--- Brief ---
From the data underneath, reproduce exactly the stretch that begins at the line with "def tIdle : State := tSt tHall none []" and ends after the line with "let w := (s.writeRing".

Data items
──────────────────────────────
-- ==== Sys2Proof/Tests/Slice0.lean ====
section
/-! SUPPORT. Tests: terms that WellFormed refuses; for every statement with hypotheses a state and operands that meet them;
steps on small states, with results from the manual's tables or worked out by hand. -/

namespace Sys2Proof.Machine

set_option Elab.async false

/-! ### Small states -/

def tDesc : Desc := ⟨0, 0, 7, 0, 0, [0, 0, 0, 0], List.replicate 32 0⟩
/-- A descriptor with body fields at descriptor offsets: offset, value, length. -/
def tBody (l : List (Nat × Nat × Nat)) : Desc :=
  { tDesc with body := l.foldl (fun b (o, v, n) => setAt b (o - 32) (natLE v n)) (List.replicate 32 0) }
where
  setAt (b : List Byte) (o : Nat) (x : List Byte) : List Byte := b.take o ++ x ++ b.drop (o + x.length)

def tCmd (op : Nat) (d : Desc) (ph : CPhase) (a : Attempt) : Cmd :=
  { slot := 0, seq := 0, opcode := op, desc := d, tds := [], tens := [], known := false, phase := ph, kills := 0, faultKills := 0,
    race := false, absentF := false, firstT := none, mism := 0, evid := 0, evidP := 0, tauTest := false, att := a }

def tJob (l : List Cmd) : Job :=
  { Job.reset with enable := true, resident := true, cqBase := 0x10000, sqTail := l.length, fetch := l.length, cmds := l }
def tPart (p : Option Plan) : Part :=
  { Part.reset with bindReq := true, bound := true, plan := p, holder := some 0, last := 0 }
def tHall : Hall := { Hall.reset with present := true, domains := 9, holdBase := 0x100000, holdSegs := 16 }

/-- A serving device: hall 0 is partition 1 of one hall, job 0 holds it. -/
def tSt (H : Hall) (p : Option Plan) (l : List Cmd) : State :=
  { State.reset with
    selfDone := true, hallmap := 1, chainStage := .serving, linkStat := 1, numVFs := 1, vfEnable := true,
    halls := [(0, H)], parts := [(1, tPart p)], jobs := [(0, tJob l)] }

/-- A plan of one hall with one pass, number 1. -/
def tPlan (ops : List Op) (ts : List TensorRec) : Plan :=
  { planId := 5, strict := false, scissorF := false, test := false, phalls := 1, struct_ := [], tables := ⟨[], [], [], [], [], [], [], []⟩,
    funcs := [], tensors := ts,
    sched := [⟨[{ pass := 1, twins := 0, firstOp := 0, count := ops.length, sems := 0, semRel := 0, early := 0, gang := false,
                  update := false }], ops⟩],
    rescale := [], trees := [], routes := [[⟨0x10, [0]⟩]], vchans := [], seedM := [], streams := [], tau := 0x2E00,
    strikeWin := 65536, staging := 16, pols := [], bounds := ⟨50, 1000000, 40, 100⟩, scissor := none, pairDigest := [],
    ledgers := [], canon := (true, true, true), funcNc := 0, kept := [] }

/-! ### The block -/

/-- Hall 2 is under test, with three domains up. -/
def tRising : State :=
  { State.reset with time := 1, halls := [(2, { Hall.reset with test := { TestOut.none with result := 3 }, domains := 3 })] }

/-- Gallery 5 of hall 2 waits for its domain. -/
def tWaking : State := { State.reset with time := 1, halls := [(2, { Hall.reset with raising := [5] })] }

theorem witness_IdleStepPassesTime :
    State.reset.pending = [] ∧ State.reset.keyWait = false ∧ State.reset.keyBurn = none ∧ State.reset.freezing = false
      ∧ State.reset.time.getLsbD 0 = false ∧ ({ State.reset with time := 1 } : State).chainStage ≠ .starting
      ∧ (∀ h < 8, (({ State.reset with time := 1 } : State).hall h).rises = false)
      ∧ tRising.pending = [] ∧ tRising.time.getLsbD 0 = true ∧ (tRising.hall 2).test.result = 3 ∧ (tRising.hall 2).domains < 9
      ∧ (tWaking.hall 2).raising = [5] ∧ ((tWaking.hall 2).test.result ≠ 3 ∨ 9 ≤ (tWaking.hall 2).domains)
      ∧ tWaking.pending = [] ∧ tWaking.time.getLsbD 0 = true := by
  decide +kernel

theorem witness_StepKeepsMemoryCanonical : ∃ t, State.reset.memWf ∧ step State.reset = .next t :=
  ⟨_, ⟨by decide, fun _ => rfl⟩, rfl⟩

theorem witness_DescriptorRoundTrip : 0x07 < 256 ∧ tDesc.wf = true := by decide

theorem witness_FrozenDeviceHoldsWork : ({ State.reset with frozen := true } : State).frozen = true := by decide

/-! ### Queues -/

def tIdle : State := tSt tHall none []

theorem witness_SubmissionQueuesTheDescriptor :
    let s := tIdle
    let j := s.job 0
    let b := tDesc.bytes opFENCE
    let w := (s.writeRing 0 j.sqHbm (j.sqBase + 64 * j.sqTail) b).modJob 0 fun k => { k with sqTail := (j.sqTail + 1) % j.sqSize }
    tDesc.wf = true ∧ s.freezing = false ∧ (s.part (pageFn 0)).scState ≠ 3 ∧ j.enable = true ∧ j.halted = false ∧ j.cmds = [] ∧ j.fetch = j.sqTail
      ∧ j.sqTail < j.sqSize ∧ (j.sqTail + 1) % j.sqSize ≠ j.sqHead ∧ j.sqTail ≠ (j.sqTail + 1) % j.sqSize
      ∧ w.poisonAt 0 j.sqHbm (j.sqBase + 64 * j.sqTail) 64 = none ∧ (w.submit 0 b).err = none := by decide +kernel
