-- ==== Sys2Proof/Laws/Fragments.lean ====
section
/-! SUPPORT. What the fragment encoder's loop does: its fragments are the layers of the vector (42_fragment_encoder.md R112). -/

namespace Sys2Proof.Machine

/-- Bit `i` of the number of a list of bits is its `i`-th. -/
theorem bitsToNat_testBit (bs : List Bool) (i : Nat) : (bitsToNat bs).testBit i = bs.getD i false := by
  induction bs generalizing i with
  | nil => simp [bitsToNat]
  | cons b bs ih =>
    cases i with
    | zero => cases b <;> simp [bitsToNat, Nat.testBit_zero]
    | succ i =>
      have h : (b.toNat + 2 * bitsToNat bs) / 2 = bitsToNat bs := by
        cases b with
        | false => simp
        | true => simp only [Bool.toNat_true]; omega
      rw [bitsToNat, Nat.testBit_succ, h, ih]
      rfl

/-- The largest value of a list of slots. -/
def maxSlot (v : List Byte) : Nat := (v.map (·.toNat)).foldr max 0

/-- No slot exceeds the largest. -/
theorem le_maxSlot {v : List Byte} {x : Byte} (h : x ∈ v) : x.toNat ≤ maxSlot v := by
  induction v with
  | nil => cases h
  | cons y ys ih =>
    simp only [maxSlot, List.map_cons, List.foldr_cons] at *
    rcases List.mem_cons.1 h with rfl | h
    · omega
    · have := ih h; omega

/-- A pass takes one unit off a positive slot. -/
theorem decSlot_toNat (x : Byte) : (decSlot x).toNat = x.toNat - 1 := by
  unfold decSlot
  split
  · have := x.isLt; simp [BitVec.toNat_sub]; omega
  · omega

/-- A pass lowers the largest slot by one. -/
theorem maxSlot_passRest (v : List Byte) : maxSlot (passRest v) = maxSlot v - 1 := by
  induction v with
  | nil => rfl
  | cons x xs ih =>
    simp only [maxSlot, passRest, List.map_cons, List.foldr_cons, decSlot_toNat] at *
    rw [ih]; omega

/-- Every slot is 0 when the largest is. -/
theorem all_zero_iff_maxSlot (v : List Byte) : v.all (· == 0) = true ↔ maxSlot v = 0 := by
  induction v with
  | nil => simp [maxSlot]
  | cons x xs ih =>
    simp only [maxSlot, List.map_cons, List.foldr_cons, List.all_cons, Bool.and_eq_true] at *
    rw [ih, beq_iff_eq, ← BitVec.toNat_inj]
    simp

/-- The fragment of pass `j`: the slots above `j`. -/
def layer (v : List Byte) (j : Nat) : Frag := BitVec.ofNat 64 (bitsToNat (v.map fun x => decide (j < x.toNat)))

/-- Pass `j` of what a pass leaves is pass `j + 1`. -/
theorem layer_passRest (v : List Byte) (j : Nat) : layer (passRest v) j = layer v (j + 1) := by
  unfold layer passRest
  rw [List.map_map]
  congr 2
  apply List.map_congr_left
  intro x _
  simp only [Function.comp, decSlot_toNat, decide_eq_decide]
  omega

/-- Everything the do-while loop can do: one fragment for each unit of the largest slot, and at least one (42_fragment_encoder.md R112, R113). -/
theorem peel_eq_layers (fuel : Nat) (v : List Byte) (hf : 1 ≤ fuel) (h : maxSlot v ≤ fuel) :
    peel fuel v = (List.range (max 1 (maxSlot v))).map (layer v) := by
  induction fuel generalizing v with
  | zero => omega
  | succ fuel ih =>
    have h0 : passFragment v = layer v 0 := rfl
    simp only [peel, h0]
    have hm := maxSlot_passRest v
    by_cases hz : maxSlot (passRest v) = 0
    · rw [if_pos ((all_zero_iff_maxSlot _).2 hz)]
      have : max 1 (maxSlot v) = 1 := by omega
      rw [this]; rfl
    · rw [if_neg (fun hc => hz ((all_zero_iff_maxSlot _).1 hc)), ih _ (by omega) (by omega)]
      have e : max 1 (maxSlot v) = max 1 (maxSlot (passRest v)) + 1 := by omega
      rw [e, List.range_succ_eq_map, List.map_cons, List.map_map]
      congr 1
      apply List.map_congr_left
      intro j _
      exact layer_passRest v j

/-- An 8-bit slot is at most 255. -/
theorem maxSlot_le_255 (v : List Byte) : maxSlot v ≤ 255 := by
  induction v with
  | nil => simp [maxSlot]
  | cons x xs ih =>
    have := x.isLt
    simp only [maxSlot, List.map_cons, List.foldr_cons] at *
    omega

/-- `toFragments` as its layers. -/
theorem toFragments_eq_layers (v : ExpVec) : toFragments v = (List.range (max 1 (maxSlot v.toList))).map (layer v.toList) :=
  peel_eq_layers 255 _ (by decide) (maxSlot_le_255 _)

/-- Bit `i` of the fragment of pass `j` says `j < v[i]`; bits 55 to 63 are 0. -/
theorem layer_getLsbD (v : ExpVec) (j i : Nat) : (layer v.toList j).getLsbD i = decide (j < slotValue v i) := by
  have hlen : v.toList.length = 55 := by simp
  rw [layer, BitVec.getLsbD_ofNat, bitsToNat_testBit, slotValue]
  by_cases hi : i < 55
  · simp [List.getD, hi, show i < 64 by omega]
  · have : v.toList[i]? = none := List.getElem?_eq_none (by omega)
    simp [List.getD, this]

/-- A number that is no slot has the value 0. -/
theorem slotValue_ge (v : ExpVec) {i : Nat} (h : 55 ≤ i) : slotValue v i = 0 := by
  simp [slotValue, List.getElem?_eq_none (show v.toList.length ≤ i by simpa using h)]

/-- A vector's slots are known from the 55 of them. -/
theorem slotValue_eq_of {v : ExpVec} {f : Nat → Nat} (h : ∀ i, i < 55 → slotValue v i = f i)
    (h0 : ∀ i, 55 ≤ i → f i = 0) : ∀ i, slotValue v i = f i := fun i => by
  by_cases hi : i < 55
  · exact h i hi
  · rw [slotValue_ge v (by omega), h0 i (by omega)]

end Sys2Proof.Machine
end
──────────────────────────────
--- Solved exercise ---
def tIdle : State := tSt tHall none []

theorem witness_SubmissionQueuesTheDescriptor :
    let s := tIdle
    let j := s.job 0
    let b := tDesc.bytes opFENCE
    let w := (s.writeRing 0 j.sqHbm (j.sqBase + 64 * j.sqTail) b).modJob 0 fun k => { k with sqTail := (j.sqTail + 1) % j.sqSize }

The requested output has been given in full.